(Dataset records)
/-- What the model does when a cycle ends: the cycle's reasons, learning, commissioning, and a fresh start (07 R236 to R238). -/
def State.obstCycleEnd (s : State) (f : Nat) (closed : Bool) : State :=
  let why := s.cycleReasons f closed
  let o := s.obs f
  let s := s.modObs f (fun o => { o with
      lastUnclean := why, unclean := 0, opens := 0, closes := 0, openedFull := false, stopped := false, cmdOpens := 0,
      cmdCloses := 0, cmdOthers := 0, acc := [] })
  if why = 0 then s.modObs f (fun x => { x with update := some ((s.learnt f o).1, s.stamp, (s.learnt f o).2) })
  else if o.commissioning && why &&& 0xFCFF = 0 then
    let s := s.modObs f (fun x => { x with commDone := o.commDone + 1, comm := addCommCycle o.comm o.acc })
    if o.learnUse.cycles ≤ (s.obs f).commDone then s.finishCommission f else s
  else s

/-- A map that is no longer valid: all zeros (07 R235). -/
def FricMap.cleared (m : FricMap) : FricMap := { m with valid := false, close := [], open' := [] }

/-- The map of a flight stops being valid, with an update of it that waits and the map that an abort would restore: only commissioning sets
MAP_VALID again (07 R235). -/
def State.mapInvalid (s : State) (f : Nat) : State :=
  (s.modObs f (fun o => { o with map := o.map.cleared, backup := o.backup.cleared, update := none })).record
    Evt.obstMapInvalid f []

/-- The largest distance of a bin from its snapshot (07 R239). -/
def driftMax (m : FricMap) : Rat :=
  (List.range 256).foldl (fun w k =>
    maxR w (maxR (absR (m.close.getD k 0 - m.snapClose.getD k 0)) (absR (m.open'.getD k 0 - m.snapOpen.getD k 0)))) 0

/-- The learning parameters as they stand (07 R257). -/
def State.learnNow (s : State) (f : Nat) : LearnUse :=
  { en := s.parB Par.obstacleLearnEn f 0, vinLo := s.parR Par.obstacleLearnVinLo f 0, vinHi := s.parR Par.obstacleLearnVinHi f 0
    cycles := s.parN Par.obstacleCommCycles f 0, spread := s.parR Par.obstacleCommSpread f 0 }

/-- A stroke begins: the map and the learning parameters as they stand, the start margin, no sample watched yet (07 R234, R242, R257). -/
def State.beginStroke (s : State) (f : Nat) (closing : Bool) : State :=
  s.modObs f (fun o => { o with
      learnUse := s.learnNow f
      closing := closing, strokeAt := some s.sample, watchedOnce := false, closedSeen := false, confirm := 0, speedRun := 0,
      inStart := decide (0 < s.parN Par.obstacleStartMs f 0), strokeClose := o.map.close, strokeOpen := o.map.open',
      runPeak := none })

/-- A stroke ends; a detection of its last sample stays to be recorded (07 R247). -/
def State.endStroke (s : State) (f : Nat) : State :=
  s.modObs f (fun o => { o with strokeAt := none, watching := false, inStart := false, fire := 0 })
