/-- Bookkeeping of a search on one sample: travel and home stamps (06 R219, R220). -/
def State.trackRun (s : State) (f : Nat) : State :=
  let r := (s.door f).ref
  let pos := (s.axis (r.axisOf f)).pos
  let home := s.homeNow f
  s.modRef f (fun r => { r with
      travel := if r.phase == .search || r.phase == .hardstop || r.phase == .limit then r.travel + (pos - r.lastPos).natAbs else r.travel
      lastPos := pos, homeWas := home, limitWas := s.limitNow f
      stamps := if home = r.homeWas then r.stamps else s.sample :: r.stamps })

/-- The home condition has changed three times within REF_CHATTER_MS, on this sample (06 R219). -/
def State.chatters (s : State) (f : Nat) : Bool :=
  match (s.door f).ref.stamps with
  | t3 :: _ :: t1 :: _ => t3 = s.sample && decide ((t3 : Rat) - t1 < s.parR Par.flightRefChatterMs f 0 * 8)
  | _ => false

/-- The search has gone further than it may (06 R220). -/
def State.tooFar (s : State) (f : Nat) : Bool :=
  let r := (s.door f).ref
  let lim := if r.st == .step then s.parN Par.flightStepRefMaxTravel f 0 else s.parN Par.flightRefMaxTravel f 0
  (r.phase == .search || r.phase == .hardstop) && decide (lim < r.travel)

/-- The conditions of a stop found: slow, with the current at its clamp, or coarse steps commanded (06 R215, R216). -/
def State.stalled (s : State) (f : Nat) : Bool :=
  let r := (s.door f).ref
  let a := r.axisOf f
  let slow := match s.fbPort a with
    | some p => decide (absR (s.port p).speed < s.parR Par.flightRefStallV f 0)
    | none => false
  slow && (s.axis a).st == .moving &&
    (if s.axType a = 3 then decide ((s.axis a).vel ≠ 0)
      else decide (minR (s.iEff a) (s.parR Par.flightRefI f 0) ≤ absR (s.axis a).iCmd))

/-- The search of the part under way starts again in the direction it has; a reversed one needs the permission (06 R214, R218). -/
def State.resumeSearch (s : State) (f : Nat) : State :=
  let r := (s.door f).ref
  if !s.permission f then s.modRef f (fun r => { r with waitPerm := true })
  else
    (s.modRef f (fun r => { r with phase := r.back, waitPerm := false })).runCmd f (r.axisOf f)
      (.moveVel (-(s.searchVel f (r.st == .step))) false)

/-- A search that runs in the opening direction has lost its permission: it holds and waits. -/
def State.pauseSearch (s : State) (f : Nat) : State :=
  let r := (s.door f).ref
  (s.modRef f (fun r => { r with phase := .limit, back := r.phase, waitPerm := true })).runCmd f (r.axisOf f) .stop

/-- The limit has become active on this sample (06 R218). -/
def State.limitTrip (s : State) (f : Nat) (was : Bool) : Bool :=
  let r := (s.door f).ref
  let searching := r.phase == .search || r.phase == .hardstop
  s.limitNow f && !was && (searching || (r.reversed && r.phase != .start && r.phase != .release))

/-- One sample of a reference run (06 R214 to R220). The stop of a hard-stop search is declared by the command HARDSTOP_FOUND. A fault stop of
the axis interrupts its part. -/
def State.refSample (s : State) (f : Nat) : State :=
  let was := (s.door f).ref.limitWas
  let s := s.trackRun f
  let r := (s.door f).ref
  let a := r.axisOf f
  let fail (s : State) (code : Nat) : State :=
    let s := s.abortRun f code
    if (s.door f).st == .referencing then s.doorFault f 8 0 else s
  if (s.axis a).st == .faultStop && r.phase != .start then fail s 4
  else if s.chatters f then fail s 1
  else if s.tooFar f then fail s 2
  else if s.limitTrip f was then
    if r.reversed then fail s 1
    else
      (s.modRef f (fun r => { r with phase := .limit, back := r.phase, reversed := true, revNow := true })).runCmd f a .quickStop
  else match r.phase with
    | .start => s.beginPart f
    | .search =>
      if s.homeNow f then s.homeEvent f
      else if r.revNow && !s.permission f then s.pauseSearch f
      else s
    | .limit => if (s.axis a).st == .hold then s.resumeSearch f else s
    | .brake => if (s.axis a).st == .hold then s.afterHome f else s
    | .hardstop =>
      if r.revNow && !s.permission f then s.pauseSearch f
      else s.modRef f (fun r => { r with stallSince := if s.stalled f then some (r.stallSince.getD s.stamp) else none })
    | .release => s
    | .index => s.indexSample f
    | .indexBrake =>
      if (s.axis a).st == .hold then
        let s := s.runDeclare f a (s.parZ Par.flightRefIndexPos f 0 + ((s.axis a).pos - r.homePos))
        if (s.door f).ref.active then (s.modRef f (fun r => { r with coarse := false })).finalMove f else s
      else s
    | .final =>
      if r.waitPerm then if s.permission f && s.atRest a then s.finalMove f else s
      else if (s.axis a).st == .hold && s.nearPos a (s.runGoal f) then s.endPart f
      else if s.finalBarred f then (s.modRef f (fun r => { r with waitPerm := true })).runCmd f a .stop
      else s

> _ABOUT THIS TASK_:
Copy the entries above exactly, but only from the line holding "if (s.door f).st" through the line holding "f a .quickStop", both included.

> _ANSWER TO THIS TASK_:
    if (s.door f).st == .referencing then s.doorFault f 8 0 else s
  if (s.axis a).st == .faultStop && r.phase != .start then fail s 4
  else if s.chatters f then fail s 1
  else if s.tooFar f then fail s 2
  else if s.limitTrip f was then
    if r.reversed then fail s 1
    else
      (s.modRef f (fun r => { r with phase := .limit, back := r.phase, reversed := true, revNow := true })).runCmd f a .quickStop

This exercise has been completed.